GOVERNORS who draw up admissions policies for the 2111 Church of England voluntary aided schools are to be told that where there are quotas for children from church families, places should be allocated only on attendance at church.
Giving extra points to parents who undertake extra duties, such as church-cleaning or bell-ringing, could discriminate against families where both parents work outside the home, new advice on admissions from the Board of Education says.
The guidance, to be launched at the General Synod next week, restates C of E schools’ historic mission to the poor, and says that their admissions policies should demonstrate their commitment to the wider community as well as to church families.

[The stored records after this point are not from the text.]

theorem State.extendChain_onward (s : State) (b : Nat) (e : IdxEntry) : Onward s (State.extendChain s b e) := by
  unfold State.extendChain
  extract_lets +onlyGivenNames v1
  try clear_value v1
  extract_lets +onlyGivenNames v2
  try clear_value v2
  extract_lets +onlyGivenNames v3
  try clear_value v3
  extract_lets +onlyGivenNames v4
  try clear_value v4
  extract_lets +onlyGivenNames v5
  have h5 : Onward s v5 := by
    subst v5
    with_reducible refine Onward.trans ?_ (State.trimCache_onward _)
    refine Onward.upd ?_ rfl
    exact Onward.refl _
  try clear_value v5
  extract_lets +onlyGivenNames v7
  have h7 : Onward s v7 := by
    subst v7
    with_reducible refine Onward.trans ?_ (State.setCell_onward _ _ _)
    with_reducible refine Onward.trans ?_ (State.moveCell_onward _ _ _)
    assumption
  try clear_value v7
  with_reducible refine Onward.trans ?_ (State.setCell_onward _ _ _)
  assumption

theorem State.insertEntry_onward (s : State) (h : Nat) (e : IdxEntry) : Onward s (State.insertEntry s h e) := by
  unfold State.insertEntry
  extract_lets +onlyGivenNames v1
  try clear_value v1
  split
  · with_reducible refine Onward.trans ?_ (State.setCell_onward _ _ _)
    exact Onward.refl _
  · split
    · with_reducible refine Onward.trans ?_ (State.addTo_onward _ _ _)
      refine Onward.trans ?_ (State.displace_onward_eq (by assumption))
      exact Onward.refl _
    · refine Onward.ite ?_ ?_
      · with_reducible refine Onward.trans ?_ (State.extendChain_onward _ _ _)
        exact Onward.refl _
      · extract_lets +onlyGivenNames v5
        have h5 : Onward s v5 := by
          subst v5
          with_reducible refine Onward.trans ?_ (State.extendChain_onward _ _ _)
          exact Onward.refl _
        try clear_value v5
        extract_lets +onlyGivenNames v7
        try clear_value v7
        extract_lets +onlyGivenNames v8
        have h8 : Onward s v8 := by
          subst v8
          refine Onward.upd ?_ rfl
          assumption
        try clear_value v8
        with_reducible refine Onward.trans ?_ (State.event_onward _ _ _)
        assumption

theorem State.checkFull_onward (s : State) : Onward s (State.checkFull s) := by
  unfold State.checkFull
  extract_lets +onlyGivenNames v1
  try clear_value v1
  refine Onward.upd ?_ rfl
  exact Onward.refl _

theorem State.returnBucket_onward (a0 : Nat) (a1 : State) (a2 : Nat) : Onward a1 (State.returnBucket a0 a1 a2) := by
  induction a0 generalizing a1 a2 with
  | zero =>
    rw [State.returnBucket]
    exact Onward.refl _
  | succ n ih =>
    rw [State.returnBucket]
    refine Onward.ite ?_ ?_
    · exact Onward.refl _
    · split
      · exact Onward.refl _
      · extract_lets +onlyGivenNames v1
        try clear_value v1
        extract_lets +onlyGivenNames v2
        have h2 : Onward a1 v2 := by
          subst v2
          refine Onward.upd ?_ rfl
          exact Onward.refl _
        try clear_value v2
        extract_lets +onlyGivenNames v3
        have h3 : Onward a1 v3 := by
          subst v3
          with_reducible refine Onward.trans ?_ (State.checkFull_onward _)
          with_reducible refine Onward.trans ?_ (State.setCell_onward _ _ _)
          assumption
        try clear_value v3
        split
        refine Onward.ite ?_ ?_
        · assumption
        · split
          · with_reducible refine Onward.trans ?_ (State.moveCell_onward _ _ _)
            assumption
          · refine Onward.trans ?_ (ih ..)
            assumption

theorem State.removeEntry_onward (s : State) (a : Nat) : Onward s (State.removeEntry s a) := by
  unfold State.removeEntry
  extract_lets +onlyGivenNames v1
  have h1 : Onward s v1 := by
    subst v1
    split
    · with_reducible refine Onward.trans ?_ (State.rowInvalidate_onward _ _)
      exact Onward.refl _
    · exact Onward.refl _
  try clear_value v1
  extract_lets +onlyGivenNames v3
  have h3 : Onward s v3 := by
    subst v3
    with_reducible refine Onward.trans ?_ (State.setCell_onward _ _ _)
    assumption
  try clear_value v3
  split
  refine Onward.ite ?_ ?_
  · with_reducible refine Onward.trans ?_ (State.returnBucket_onward _ _ _)
    assumption
  · assumption

theorem State.rewriteEntry_onward (s : State) (a : Nat) (kind : IdxKind) (loc : Nat) (len : Nat) (buf : Bool) : Onward s (State.rewriteEntry s a kind loc len buf) := by
  unfold State.rewriteEntry
  split
  · extract_lets +onlyGivenNames v1
    have h1 : Onward s v1 := by
      subst v1
      with_reducible refine Onward.trans ?_ (State.setCell_onward _ _ _)
      exact Onward.refl _
    try clear_value v1
    refine Onward.ite ?_ ?_
    · with_reducible refine Onward.trans ?_ (State.hotMove_onward _ _ _ _ _)
      assumption
    · assumption
  · exact Onward.refl _

theorem State.indexCommit_onward (s : State) (inst : Nat) (loc : Nat) (c : CommitRec) (buf : Bool) : Onward s (State.indexCommit s inst loc c buf) := by
  unfold State.indexCommit
  split
  · with_reducible refine Onward.trans ?_ (State.rewriteEntry_onward _ _ _ _ _ _)
    exact Onward.refl _
  · with_reducible refine Onward.trans ?_ (State.insertEntry_onward _ _ _)
    exact Onward.refl _

theorem State.clearBuf_onward (s : State) (loc : Nat) : Onward s (State.clearBuf s loc) := by
  unfold State.clearBuf
  refine Onward.upd ?_ rfl
  exact Onward.refl _

theorem State.takeWaiting_onward (s : State) : Onward s (State.takeWaiting s) := by
  unfold State.takeWaiting
  refine Onward.trans ?_ (Onward.foldl (fun z1 y1 => ?_) _ _)
  · exact Onward.refl _
  · with_reducible refine Onward.trans ?_ (State.takeInst_onward _ _ _)
    exact Onward.refl _

theorem State.purgeCells_onward (a0 : Nat) (a1 : State) (a2 : Nat) : Onward a1 (State.purgeCells a0 a1 a2).1 := by
  induction a0 generalizing a1 a2 with
  | zero =>
    rw [State.purgeCells]
    refine Onward.fst_mk ?_
    exact Onward.refl _
  | succ n ih =>
    rw [State.purgeCells]
    split
    · extract_lets +onlyGivenNames v1
      refine Onward.fst_mk ?_
      subst v1
      refine Onward.trans ?_ (ih ..)
      with_reducible refine Onward.trans ?_ (State.removeEntry_onward _ _)
      exact Onward.refl _
    · refine Onward.fst_mk ?_
      exact Onward.refl _
theorem State.purgeCells_onward_eq {a0 : Nat} {a1 : State} {a2 : Nat} {r1 r2} (hres : State.purgeCells a0 a1 a2 = (r1, r2)) : Onward a1 r1 := by
  have k := State.purgeCells_onward a0 a1 a2
  rw [hres] at k
  exact k

theorem State.purgeOne_onward (s : State) (i : Inst) : Onward s (State.purgeOne s i) := by
  unfold State.purgeOne
  split
  extract_lets +onlyGivenNames v1
  try clear_value v1
  extract_lets +onlyGivenNames v2
  have h2 : Onward s v2 := by
    subst v2
    refine Onward.upd ?_ rfl
    refine Onward.trans ?_ (State.purgeCells_onward_eq (by assumption))
    exact Onward.refl _
  try clear_value v2
  with_reducible refine Onward.trans ?_ (State.event_onward _ _ _)
  assumption

theorem execPurgePassEnd_onward (t : Nat) (s : State) : Goes (State.advance s t) (execPurgePassEnd t s) := by
  unfold execPurgePassEnd
  extract_lets +onlyGivenNames v1
  have h1 : Onward (s.advance t) v1 := by
    subst v1
    exact Onward.refl _
  try clear_value v1
  refine Goes.done ?_
  split
  · refine Onward.ite ?_ ?_
    · assumption
    · extract_lets +onlyGivenNames v2
      try clear_value v2
      extract_lets +onlyGivenNames v3
      have h3 : Onward (s.advance t) v3 := by
        subst v3
        refine Onward.trans ?_ (Onward.foldl (fun z4 y4 => ?_) _ _)
        · assumption
        · with_reducible refine Onward.trans ?_ (State.purgeOne_onward _ _)
          exact Onward.refl _
      try clear_value v3
      extract_lets +onlyGivenNames v6
      try clear_value v6
      extract_lets +onlyGivenNames v7
      have h7 : Onward (s.advance t) v7 := by
        subst v7
        refine Onward.upd ?_ rfl
        assumption
      try clear_value v7
      with_reducible refine Onward.trans ?_ (State.stirred_onward _)
      with_reducible refine Onward.trans ?_ (State.takeWaiting_onward _)
      with_reducible refine Onward.trans ?_ (State.startPass_onward _)
      assumption
  · assumption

“The guidelines give advice on how to juggle the dual responsibility,” a statement from the chairman of the Board of Education, the Bishop of Oxford, the Rt Revd John Pritchard, says.

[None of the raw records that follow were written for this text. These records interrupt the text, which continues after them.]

theorem State.doWipe_onward (s : State) (code : Nat) : Onward s (State.doWipe s code) := by
  unfold State.doWipe
  split
  extract_lets +onlyGivenNames v1
  try clear_value v1
  extract_lets +onlyGivenNames v2
  try clear_value v2
  extract_lets +onlyGivenNames v3
  try clear_value v3
  extract_lets +onlyGivenNames v4
  try clear_value v4
  extract_lets +onlyGivenNames v5
  try clear_value v5
  extract_lets +onlyGivenNames v6
  extract_lets +onlyGivenNames v7
  extract_lets +onlyGivenNames v8
  have h8 : Onward s v8 := by
    subst v8
    refine Onward.updOtp ?_ (OtpOnward.wipe ..)
    refine Onward.trans ?_ (State.random_onward_eq (by assumption))
    with_reducible refine Onward.trans ?_ (State.loadTable_onward _)
    exact Onward.refl _
  try clear_value v8
  extract_lets +onlyGivenNames v10
  have h10 : Onward s v10 := by
    subst v10
    refine Onward.ite ?_ ?_
    · assumption
    · with_reducible refine Onward.trans ?_ (State.emptyMaps_onward _)
      assumption
  try clear_value v10
  extract_lets +onlyGivenNames v12
  try clear_value v12
  extract_lets +onlyGivenNames v13
  try clear_value v13
  extract_lets +onlyGivenNames v14
  try clear_value v14
  extract_lets +onlyGivenNames v15
  have h15 : Onward s v15 := by
    subst v15
    refine Onward.ite ?_ ?_
    · refine Onward.upd ?_ rfl
      assumption
    · assumption
  try clear_value v15
  extract_lets +onlyGivenNames v16
  have h16 : Onward s v16 := by
    subst v16
    refine Onward.ite ?_ ?_
    · assumption
    · with_reducible refine Onward.trans ?_ (State.tableCopy_onward _)
      assumption
  try clear_value v16
  extract_lets +onlyGivenNames v18
  try clear_value v18
  extract_lets +onlyGivenNames v19
  try clear_value v19
  extract_lets +onlyGivenNames v20
  have h20 : Onward s v20 := by
    subst v20
    refine Onward.ite ?_ ?_
    · refine Onward.upd ?_ rfl
      assumption
    · assumption
  try clear_value v20
  split
  extract_lets +onlyGivenNames v21
  have h21 : Onward s v21 := by
    subst v21
    with_reducible refine Onward.trans ?_ (State.event_onward _ _ _)
    refine Onward.trans ?_ (State.drawFree_onward_eq (by assumption))
    assumption
  try clear_value v21
  refine Onward.ite ?_ ?_
  · assumption
  · with_reducible refine Onward.trans ?_ (State.event_onward _ _ _)
    assumption

theorem State.startSource_onward (s : State) (a1 : Source) : Onward s (State.startSource s a1) := by
  unfold State.startSource
  refine Onward.ite ?_ ?_
  · exact Onward.refl _
  · with_reducible refine Onward.trans ?_ (State.srcTo_onward _ _ _ _)
    with_reducible refine Onward.trans ?_ (State.srcTo_onward _ _ _ _)
    exact Onward.refl _

theorem State.lockPll_onward (s : State) (p : Pll) : Onward s (State.lockPll s p) := by
  unfold State.lockPll
  extract_lets +onlyGivenNames v1
  try clear_value v1
  refine Onward.ite ?_ ?_
  · with_reducible refine Onward.trans ?_ (State.setPll_onward _ _ _)
    exact Onward.refl _
  · with_reducible refine Onward.trans ?_ (State.event_onward _ _ _)
    with_reducible refine Onward.trans ?_ (State.setPll_onward _ _ _)
    exact Onward.refl _

theorem State.discover_onward (s : State) : Onward s (State.discover s) := by
  unfold State.discover
  extract_lets +onlyGivenNames v1
  try clear_value v1
  extract_lets +onlyGivenNames v2
  have h2 : Onward s v2 := by
    subst v2
    refine Onward.upd ?_ rfl
    exact Onward.refl _
  try clear_value v2
  extract_lets +onlyGivenNames v3
  try clear_value v3
  extract_lets +onlyGivenNames v4
  try clear_value v4
  extract_lets +onlyGivenNames v5
  try clear_value v5
  extract_lets +onlyGivenNames v6
  have h6 : Onward s v6 := by
    subst v6
    refine Onward.upd ?_ rfl
    assumption
  try clear_value v6
  extract_lets +onlyGivenNames v7
  try clear_value v7
  extract_lets +onlyGivenNames v8
  have h8 : Onward s v8 := by
    subst v8
    refine Onward.upd ?_ rfl
    assumption
  try clear_value v8
  extract_lets +onlyGivenNames v9
  try clear_value v9
  extract_lets +onlyGivenNames v10
  have h10 : Onward s v10 := by
    subst v10
    refine Onward.upd ?_ rfl
    assumption
  try clear_value v10
  extract_lets +onlyGivenNames v11
  have h11 : Onward s v11 := by
    subst v11
    refine Onward.trans ?_ (Onward.foldl (fun z12 y12 => ?_) _ _)
    · assumption
    · extract_lets +onlyGivenNames v13
      refine Onward.ite ?_ ?_
      · exact Onward.refl _
      · with_reducible refine Onward.trans ?_ (State.event_onward _ _ _)
        exact Onward.refl _
  try clear_value v11
  refine Onward.ite ?_ ?_
  · with_reducible refine Onward.trans ?_ (State.event_onward _ _ _)
    assumption
  · assumption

His statement points out, however, that admissions criteria come into play only in the small minority of schools that are oversubscribed. “Open places are now the norm in most church schools, including the newer ones.”

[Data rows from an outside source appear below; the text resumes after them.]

theorem execPutIf_onward (t : Nat) (rx : Rx) (pkt : CmdPkt) (plan : Plan) (s : State) : Goes (State.advance s t) (execPutIf t rx pkt plan s) := by
  unfold execPutIf
  refine Goes.done ?_
  with_reducible refine Onward.trans ?_ (State.arrive_onward _ _ _ _ _)
  exact Onward.refl _

theorem execDelete_onward (t : Nat) (rx : Rx) (pkt : CmdPkt) (plan : Plan) (s : State) : Goes (State.advance s t) (execDelete t rx pkt plan s) := by
  unfold execDelete
  refine Goes.done ?_
  with_reducible refine Onward.trans ?_ (State.arrive_onward _ _ _ _ _)
  exact Onward.refl _

theorem execDeleteIf_onward (t : Nat) (rx : Rx) (pkt : CmdPkt) (plan : Plan) (s : State) : Goes (State.advance s t) (execDeleteIf t rx pkt plan s) := by
  unfold execDeleteIf
  refine Goes.done ?_
  with_reducible refine Onward.trans ?_ (State.arrive_onward _ _ _ _ _)
  exact Onward.refl _

theorem execFlush_onward (t : Nat) (rx : Rx) (pkt : CmdPkt) (plan : Plan) (s : State) : Goes (State.advance s t) (execFlush t rx pkt plan s) := by
  unfold execFlush
  refine Goes.done ?_
  with_reducible refine Onward.trans ?_ (State.arrive_onward _ _ _ _ _)
  exact Onward.refl _

theorem execNsCreate_onward (t : Nat) (rx : Rx) (pkt : CmdPkt) (plan : Plan) (s : State) : Goes (State.advance s t) (execNsCreate t rx pkt plan s) := by
  unfold execNsCreate
  refine Goes.done ?_
  with_reducible refine Onward.trans ?_ (State.arrive_onward _ _ _ _ _)
  exact Onward.refl _

theorem execNsDelete_onward (t : Nat) (rx : Rx) (pkt : CmdPkt) (plan : Plan) (s : State) : Goes (State.advance s t) (execNsDelete t rx pkt plan s) := by
  unfold execNsDelete
  refine Goes.done ?_
  with_reducible refine Onward.trans ?_ (State.arrive_onward _ _ _ _ _)
  exact Onward.refl _

theorem execNsQuery_onward (t : Nat) (rx : Rx) (pkt : CmdPkt) (plan : Plan) (s : State) : Goes (State.advance s t) (execNsQuery t rx pkt plan s) := by
  unfold execNsQuery
  refine Goes.done ?_
  with_reducible refine Onward.trans ?_ (State.arrive_onward _ _ _ _ _)
  exact Onward.refl _

theorem execDictRead_onward (t : Nat) (rx : Rx) (pkt : CmdPkt) (plan : Plan) (s : State) : Goes (State.advance s t) (execDictRead t rx pkt plan s) := by
  unfold execDictRead
  refine Goes.done ?_
  with_reducible refine Onward.trans ?_ (State.arrive_onward _ _ _ _ _)
  exact Onward.refl _

theorem execDictWrite_onward (t : Nat) (rx : Rx) (pkt : CmdPkt) (plan : Plan) (s : State) : Goes (State.advance s t) (execDictWrite t rx pkt plan s) := by
  unfold execDictWrite
  refine Goes.done ?_
  with_reducible refine Onward.trans ?_ (State.arrive_onward _ _ _ _ _)
  exact Onward.refl _

theorem execFwSegment_onward (t : Nat) (rx : Rx) (pkt : CmdPkt) (plan : Plan) (s : State) : Goes (State.advance s t) (execFwSegment t rx pkt plan s) := by
  unfold execFwSegment
  refine Goes.done ?_
  with_reducible refine Onward.trans ?_ (State.arrive_onward _ _ _ _ _)
  exact Onward.refl _

theorem execFwActivate_onward (t : Nat) (rx : Rx) (pkt : CmdPkt) (plan : Plan) (s : State) : Goes (State.advance s t) (execFwActivate t rx pkt plan s) := by
  unfold execFwActivate
  refine Goes.done ?_
  with_reducible refine Onward.trans ?_ (State.arrive_onward _ _ _ _ _)
  exact Onward.refl _

theorem execSessionReset_onward (t : Nat) (rx : Rx) (pkt : CmdPkt) (plan : Plan) (s : State) : Goes (State.advance s t) (execSessionReset t rx pkt plan s) := by
  unfold execSessionReset
  refine Goes.done ?_
  with_reducible refine Onward.trans ?_ (State.arrive_onward _ _ _ _ _)
  exact Onward.refl _

theorem execFragReserve_onward (t : Nat) (rx : Rx) (pkt : CmdPkt) (plan : Plan) (s : State) : Goes (State.advance s t) (execFragReserve t rx pkt plan s) := by
  unfold execFragReserve
  refine Goes.done ?_
  with_reducible refine Onward.trans ?_ (State.arrive_onward _ _ _ _ _)
  exact Onward.refl _

theorem execFragPut_onward (t : Nat) (rx : Rx) (pkt : CmdPkt) (plan : Plan) (s : State) : Goes (State.advance s t) (execFragPut t rx pkt plan s) := by
  unfold execFragPut
  refine Goes.done ?_
  with_reducible refine Onward.trans ?_ (State.arrive_onward _ _ _ _ _)
  exact Onward.refl _

theorem execFragGet_onward (t : Nat) (rx : Rx) (pkt : CmdPkt) (plan : Plan) (s : State) : Goes (State.advance s t) (execFragGet t rx pkt plan s) := by
  unfold execFragGet
  refine Goes.done ?_
  with_reducible refine Onward.trans ?_ (State.arrive_onward _ _ _ _ _)
  exact Onward.refl _

theorem execFragRelease_onward (t : Nat) (rx : Rx) (pkt : CmdPkt) (plan : Plan) (s : State) : Goes (State.advance s t) (execFragRelease t rx pkt plan s) := by
  unfold execFragRelease
  refine Goes.done ?_
  with_reducible refine Onward.trans ?_ (State.arrive_onward _ _ _ _ _)
  exact Onward.refl _

theorem execStripeCommitCommit_onward (t : Nat) (rx : Rx) (pkt : CmdPkt) (plan : Plan) (s : State) : Goes (State.advance s t) (execStripeCommitCommit t rx pkt plan s) := by
  unfold execStripeCommitCommit
  refine Goes.done ?_
  with_reducible refine Onward.trans ?_ (State.arriveKind_onward _ _ _ _ _ _)
  exact Onward.refl _

theorem execStripeCommitHolders_onward (t : Nat) (rx : Rx) (pkt : CmdPkt) (plan : Plan) (s : State) : Goes (State.advance s t) (execStripeCommitHolders t rx pkt plan s) := by
  unfold execStripeCommitHolders
  refine Goes.done ?_
  with_reducible refine Onward.trans ?_ (State.arriveKind_onward _ _ _ _ _ _)
  exact Onward.refl _

theorem execStripeCommitHandoff_onward (t : Nat) (rx : Rx) (pkt : CmdPkt) (plan : Plan) (s : State) : Goes (State.advance s t) (execStripeCommitHandoff t rx pkt plan s) := by
  unfold execStripeCommitHandoff
  refine Goes.done ?_
  with_reducible refine Onward.trans ?_ (State.arriveKind_onward _ _ _ _ _ _)
  exact Onward.refl _

theorem execStripeCommitHandoffDone_onward (t : Nat) (rx : Rx) (pkt : CmdPkt) (plan : Plan) (s : State) : Goes (State.advance s t) (execStripeCommitHandoffDone t rx pkt plan s) := by
  unfold execStripeCommitHandoffDone
  refine Goes.done ?_
  with_reducible refine Onward.trans ?_ (State.arriveKind_onward _ _ _ _ _ _)
  exact Onward.refl _

theorem execStripeCommitHandoffPending_onward (t : Nat) (rx : Rx) (pkt : CmdPkt) (plan : Plan) (s : State) : Goes (State.advance s t) (execStripeCommitHandoffPending t rx pkt plan s) := by
  unfold execStripeCommitHandoffPending
  refine Goes.done ?_
  with_reducible refine Onward.trans ?_ (State.arriveKind_onward _ _ _ _ _ _)
  exact Onward.refl _

theorem execStripeCommitNsCreate_onward (t : Nat) (rx : Rx) (pkt : CmdPkt) (plan : Plan) (s : State) : Goes (State.advance s t) (execStripeCommitNsCreate t rx pkt plan s) := by
  unfold execStripeCommitNsCreate
  refine Goes.done ?_
  with_reducible refine Onward.trans ?_ (State.arriveKind_onward _ _ _ _ _ _)
  exact Onward.refl _

theorem execStripeCommitNsDelete_onward (t : Nat) (rx : Rx) (pkt : CmdPkt) (plan : Plan) (s : State) : Goes (State.advance s t) (execStripeCommitNsDelete t rx pkt plan s) := by
  unfold execStripeCommitNsDelete
  refine Goes.done ?_
  with_reducible refine Onward.trans ?_ (State.arriveKind_onward _ _ _ _ _ _)
  exact Onward.refl _

theorem execRebuildQueryHoldings_onward (t : Nat) (rx : Rx) (pkt : CmdPkt) (plan : Plan) (s : State) : Goes (State.advance s t) (execRebuildQueryHoldings t rx pkt plan s) := by
  unfold execRebuildQueryHoldings
  refine Goes.done ?_
  with_reducible refine Onward.trans ?_ (State.arriveKind_onward _ _ _ _ _ _)
  exact Onward.refl _

theorem execRebuildQueryResolve_onward (t : Nat) (rx : Rx) (pkt : CmdPkt) (plan : Plan) (s : State) : Goes (State.advance s t) (execRebuildQueryResolve t rx pkt plan s) := by
  unfold execRebuildQueryResolve
  refine Goes.done ?_
  with_reducible refine Onward.trans ?_ (State.arriveKind_onward _ _ _ _ _ _)
  exact Onward.refl _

A report accompanying the new advice shows that 2508 voluntary controlled schools — more than half of all church schools — follow local-authority admissions procedures; so all places are entirely open. This is also true of most aided schools that draw up their own admissions policies. Almost all the 1950 aided primary schools have open admis-sions; only a few, heavily oversubscribed schools, mainly in London, maintained a significant number of foundation places, the report says
Of the 160 aided secondary schools, 100 of which have many more applicants than places available, only a tiny minority — 11 — admit all pupils according to church criteria. In nearly two-thirds of them, more than half the places were offered on an open basis.